The museum is full of artifacts, interactive challenges, and jaw-dropping stories regarding the spy world, government surveillance agencies, and even World Wars.

“Near the end of the experience, a giant room focused on the Cold War told the story of the Bay of Pigs, and up until that point, I had no idea that World War III was avoided almost single-handedly by one cool-headed Russian submarine lieutenant. It was totally wild,” said Andre Orta, a visitor of SPYSPACE.

SPYSCAPE is optimized for adults and teens, but children are welcome, too. The museum is open daily 10 am – 8 pm with the last entry at 6 pm. An average visit takes 1½ to 2 hours. Ticket prices are $39/adults and $32/children, or visitors can pay for a Flexpass for $59/adults and $52/children for a one-time anytime entry within 90 days of purchase. For more information, click here.

Gullivers Gate miniatures
Gullivers Gate miniatures

After an intensive look at the spy world, pack your bags and travel the world by making a stop at Gulliver’s Gate – an approximate 12-minute walk from SPYSCAPE! Gulliver’s Gate is the largest interactive museum of miniatures in the world, igniting your imagination and challenging your perspective. With access to over 25 cities across five continents, visitors can explore the monuments, cultures, and everyday people who make this world come alive.

Gulliver’s Gate was inspired by Jonathan Swift’s timeless satire and brings to life the work of over 200 craftsmen and artists – including 967 buildings, 9891 windows, 102 bridges, 233 cars, and 47 pizzas!

The first exhibit gives you an aerial view of the Big Apple! 16 builders portray New York City as the “City of Light” with illuminated bridges, blinking street lamps, animated streetcars, and twinkling windows from skyscrapers. If visitors look closer, they can see the action going on inside these landmarks, like the businesspeople who commute every morning at Grand Central.

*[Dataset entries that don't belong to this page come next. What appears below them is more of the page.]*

-- ==== Sys2Proof/Machine/ScalarFloat.lean ====
section
/-!
DEFINITION. Scalar floating point (R94-R96).
-/
namespace Sys2Proof.Machine

def fmtOf (dbl : Bool) : Fmt := if dbl then .b64 else .b32

/-- A source operand: a `.s` form reads bits [31:0] (R94). -/
def State.fsrc (s : State) (dbl : Bool) (r : Reg) : Nat := if dbl then (s.g r).toNat else (s.g r).toNat % 2 ^ 32

def State.fval (s : State) (dbl : Bool) (r : Reg) : Exact := (fmtOf dbl).decode (s.fsrc dbl r)

/-- An exact result with its flags, rounded once by `rm` into g[d]. -/
def fround (s : State) (dbl : Bool) (d : Reg) (r : Exact × Nat) : Eff :=
  let (bits, fl) := (fmtOf dbl).round s.rm false r.1
  fpEff s d (w64 bits) (r.2 ||| fl)

/-- A comparison's 0 or 1. -/
def fcmp (s : State) (d : Reg) (r : Bool × Nat) : Eff := fpEff s d (boolWord r.1) r.2
where boolWord (b : Bool) : Word := if b then 1 else 0

def execFadd (z : Bool) (d a b : Reg) (s : State) :=
  commit (.fadd z d a b) 4 (fround s z d ((s.fval z a).add s.rm (s.fval z b)))
def execFsub (z : Bool) (d a b : Reg) (s : State) :=
  commit (.fsub z d a b) 4 (fround s z d ((s.fval z a).add s.rm (s.fval z b).negate))
def execFmul (z : Bool) (d a b : Reg) (s : State) :=
  commit (.fmul z d a b) 4 (fround s z d ((s.fval z a).mul (s.fval z b)))
def execFdiv (z : Bool) (d a b : Reg) (s : State) :=
  commit (.fdiv z d a b) 4 (fround s z d ((s.fval z a).div (s.fval z b)))
def execFsqrt (z : Bool) (d a : Reg) (s : State) := commit (.fsqrt z d a) 4 (fround s z d (s.fval z a).sqrt)
def execFma (z : Bool) (d a b : Reg) (s : State) :=
  commit (.fma z d a b) 4 (fround s z d (Exact.fma s.rm (s.fval z a) (s.fval z b) (s.fval z d)))
def execFmin (z : Bool) (d a b : Reg) (s : State) :=
  commit (.fmin z d a b) 4 (fround s z d (Exact.minMax false (s.fval z a) (s.fval z b)))
def execFmax (z : Bool) (d a b : Reg) (s : State) :=
  commit (.fmax z d a b) 4 (fround s z d (Exact.minMax true (s.fval z a) (s.fval z b)))
def execFceq (z : Bool) (d a b : Reg) (s : State) :=
  commit (.fceq z d a b) 4 (fcmp s d ((s.fval z a).compare (s.fval z b) true condEq))
def execFclt (z : Bool) (d a b : Reg) (s : State) :=
  commit (.fclt z d a b) 4 (fcmp s d ((s.fval z a).compare (s.fval z b) false condLt))
def execFcle (z : Bool) (d a b : Reg) (s : State) :=
  commit (.fcle z d a b) 4 (fcmp s d ((s.fval z a).compare (s.fval z b) false condLe))

/-- To the other size; `z` names the source's (R95). -/
def execFcvtSize (z : Bool) (d a : Reg) (s : State) :=
  commit (.fcvtSize z d a) 4 (fround s (!z) d (s.fval z a, 0))

/-- x · 2^k. -/
def Exact.scaleBy (x : Exact) (k : Int) : Exact :=
  match x with
  | .num n m e st => .num n m (e + k) st
  | y => y

/-- To signed 64-bit fixed point: round(a × 2^f) by `rm` (R95). -/
def execFcvtToFixed (z : Bool) (d a : Reg) (f : BitVec 5) (s : State) :=
  let (v, fl) := roundInt true 64 s.rm ((s.fval z a).scaleBy f.toNat)
  commit (.fcvtToFixed z d a f) 4 (fpEff s d (w64 v) fl)

/-- From signed and unsigned fixed point: g[a] × 2^−f, rounded once (R95). -/
def execFcvtFromSigned (z : Bool) (d a : Reg) (f : BitVec 5) (s : State) :=
  commit (.fcvtFromSigned z d a f) 4 (fround s z d (.ofIntE (s.g a).toInt (-(f.toNat : Int)), 0))
def execFcvtFromUnsigned (z : Bool) (d a : Reg) (f : BitVec 5) (s : State) :=
  commit (.fcvtFromUnsigned z d a f) 4 (fround s z d (.ofIntE (s.g a).toNat (-(f.toNat : Int)), 0))

/-- The class mask; no flags (R94). -/
def execFclass (z : Bool) (d a : Reg) (s : State) :=
  commit (.fclass z d a) 4 (.done (s.setG d (w64 ((fmtOf z).classOf (s.fsrc z a)))))

end Sys2Proof.Machine
end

An exhibit on Europe brings the rich, romantic culture to life. Imagine being on the ground and viewing the Eiffel Tower from the inside, or standing with your hand out for the perfect picture with the Leaning Tower of Pisa – not placed too far from The Colosseum.

Gulliver’s Gate features exhibits on Russia, New England, Latin America, and the Middle East, too. With so much going on, how do they keep “the world” moving? As visitors move forward, they will see the control room – which has cameras and monitors keeping an eye everything.

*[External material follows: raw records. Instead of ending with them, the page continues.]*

-- ==== Sys2Proof/Certificates/Slice0/Obligations.lean ====
section
/-!
DEFINITION. The statements for the provers. `Claims` holds what they are stated with: the result of an instruction as its
rule gives it.
-/
open Sys2Proof Sys2Proof.Machine

/-! ## Words (R44-R57) -/

/-- Ten words built from the encodings of spec/03, spec/05, spec/08 and spec/22 (lih, andi, beq, qsend, fma.d, sset
est, tret, trap fwd, vadd, vsum) decode to those instructions with those operands. (R49, R51, R53, R101, R339) -/
def Obligations.DecodesSpecWords : Prop :=
  decode (.p32 0x00001327#32) = some (.lih 9 0x12) ∧
  decode (.p32 0xFC701290#32) = some (.andi 9 9 0xFF0) ∧
  decode (.p32 0x00400A44#32) = some (.beq 4 5 8) ∧
  decode (.p32 0x0008007C#32) = some (.qsend 1 7) ∧
  decode (.p32 0x41050C79#32) = some (.fma true 6 7 8) ∧
  decode (.p32 0x1018000B#32) = some (.sset 0x018 0) ∧
  decode (.p32 0x9000000B#32) = some .tret ∧
  decode (.p32 0x8001000B#32) = some .trapFwd ∧
  decode (.p64 0x000000000C008204#64) = some (.vadd 2 1 (.vv 3) none) ∧
  decode (.p64 0x500600001C008518#64) = some (.vsum 5 6 7 none)

/-- For every well-formed instruction of the opcode table, at every value its fields admit, encode gives a word and
decode of that word is the instruction with every operand unchanged. (R44, R46, R48, R49, R51, R52, R53, R55, R56) -/
def Obligations.DecodeOfEncode : Prop :=
  ∀ i : Instr, i.wf = true → ∃ e, encode i = some e ∧ decode e = some i

/-- If a word decodes to an instruction, that instruction is well formed, and unless it is a hint (whose operand
fields have no effect and are not kept) its encoding is that very word: no bit of an assigned word is ignored. (R46,
R51, R52, R53) -/
def Obligations.DecodedWordsAreWellFormed : Prop :=
  ∀ (e : Enc) (i : Instr), decode e = some i → i.wf = true ∧ (i ≠ .hint → encode i = some e)

/-! ## Fetch and step (R44, R45) -/

/-- With nothing on the agenda, power on, no power move due or frequency switch in progress and no cause pending, a
step's attempt is exec of the instruction decoded from the word fetched at the running hart's PC, in the state after
time has passed and the fetch has marked its pages; what the hart holds back, and late loads it could depend on,
perform first (log 4); with none of these it is the fetch's state. A hart at the head of the agenda does the same, or
runs the instruction it waits in; only where its turn names the scalar slice as late may the instruction be held
instead, the PC past it. An event at the head runs with what its agent supplied (log 1). In a replay (log 44) the
outcome is held to the recorded order. The step is that attempt where it overtakes nothing that is held or queued
(always where nothing is held and no load or addition queued), or where it gives no next state; else the same attempt
after what would be overtaken has performed. (R44, R45, R324, R381) -/
def Obligations.StepRunsDecoded : Prop :=
  let runs := fun (s : State) (i : Instr) (t : State) =>
    s.attempt = t.inOrder (t.runNext i) ∧ (s.replay = [] → s.attempt = t.runNext i) ∧
    (nbit t.late 0 = false → t.hold i = none) ∧ (t.hold i = none → t.runNext i = exec i (t.beforeNext i)) ∧
    (∀ u, t.hold i = some u → t.runNext i = .next u ∧ ∃ n, heldLen i = some n ∧
      u = { t.setCur { t.cur with pc := t.cur.pc + BitVec.ofNat 64 n } with held := t.held ++ [⟨t.turn, t.cur.pc, i⟩] }) ∧
    ((isEvent i = true ∨ t.cur.hasLate = false ∧ ∀ x ∈ t.held, x.hart ≠ t.turn) → t.beforeNext i = t)
  let decoded := fun (s t : State) (e : Enc) => ∀ i, decode e = some i →
    (t.cur.resuming = true → t.cur.tr.hl = false → t.cur.tr.ecm ≠ 0 → isCvh i = true) →
    runs s i t
  let turn := fun (s u : State) => u.asyncDue u.turn = none →
    (∀ w, u.cur.run = .waiting w → runs s w.instr u) ∧
    (∀ t e, u.cur.run = .running → u.fetchWord = (t, .ok e) → decoded s t e)
  (∀ (s t : State) (e : Enc), s.inputs = [] → s.power.powered = true → s.failed = false →
    s.passTime.powerDue = none → s.power.stalled = false → s.cur.run = .running →
    s.passTime.asyncDue s.turn = none → s.passTime.fetchWord = (t, .ok e) → decoded s t e) ∧
  (∀ (s : State) (h : Nat) (l : List Act), s.power.powered = true → s.failed = false → s.power.stalled = false →
    (s.inputs = .hart h :: l → turn s { s.passTime with inputs := l, turn := h }) ∧
    (∀ m, s.inputs = .late h m :: l → turn s { s.passTime with inputs := l, turn := h, late := m })) ∧
  (∀ (s : State) (i : Instr) (a : EventArg) (l : List Act), s.inputs = .event i a :: l → isEvent i = true →
    s.power.powered = true → s.failed = false → runs s i { s.passTime with inputs := l, arg := a }) ∧
  (∀ s : State, (∀ t, s.attempt = .next t → s.stays t = true → step s = s.attempt) ∧
    ((∀ t, s.attempt ≠ .next t) → step s = s.attempt) ∧
    (∃ u, (u = s ∨ ∃ t, u = s.settled t ∨ u = (s.settled t).onTime) ∧ step s = u.attempt) ∧
    (∀ t : State, t.held = [] → (∀ x ∈ t.harts, ∀ q ∈ x.2.stores, q.ld = none ∧ q.add = none) → s.stays t = true))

Gulliver’s Gate not only used architectural but engineering skills as well to bring it all to life – making the most of today’s technology. For example, The Shanghai Global Financial Center is a luminous landmark found in the Asia exhibit, but did you know that it was built using 3D-printing?

Visitors can also get a sneak peek at the building process by putting together something of their own. Work alongside other builders and construct a house or plant their own tree. Visitors can also have their own statute made!

“Visitors have the option to take the model home as a souvenir or leave it as a permanent ‘model citizen’ in their choice anywhere in Gulliver’s Gate!” said a representative for Gulliver’s Gate.

Gulliver’s gate has a full-body scanner, equipped with128 cameras in the machine total, that enables visitors to create 3D models of themselves in a choice of four different sizes. The smallest size starts at $44, and this would be a model at 1:87 scale (the size of the models placed throughout Gulliver’s Gate).

Gulliver’s Gate is open every day 10 AM – 8 PM, with last entry at 7 PM. Tickets cost $36/adults, $17/children 12 and under, $27/Senior (65+), and free for active duty military in uniform with proper ID. For a group package, contact CustomerCare@GulliversGate.com. Learn more by clicking here.

Before the end of the journey, there is an airport that shows the craziness that goes on at an international airport in the U.S. The planes are engineered to move throughout the runway and even take off every 10 minutes!

Whether you want to be a spy or travel a world, it’s possible to get it done in one day in Midtown New York.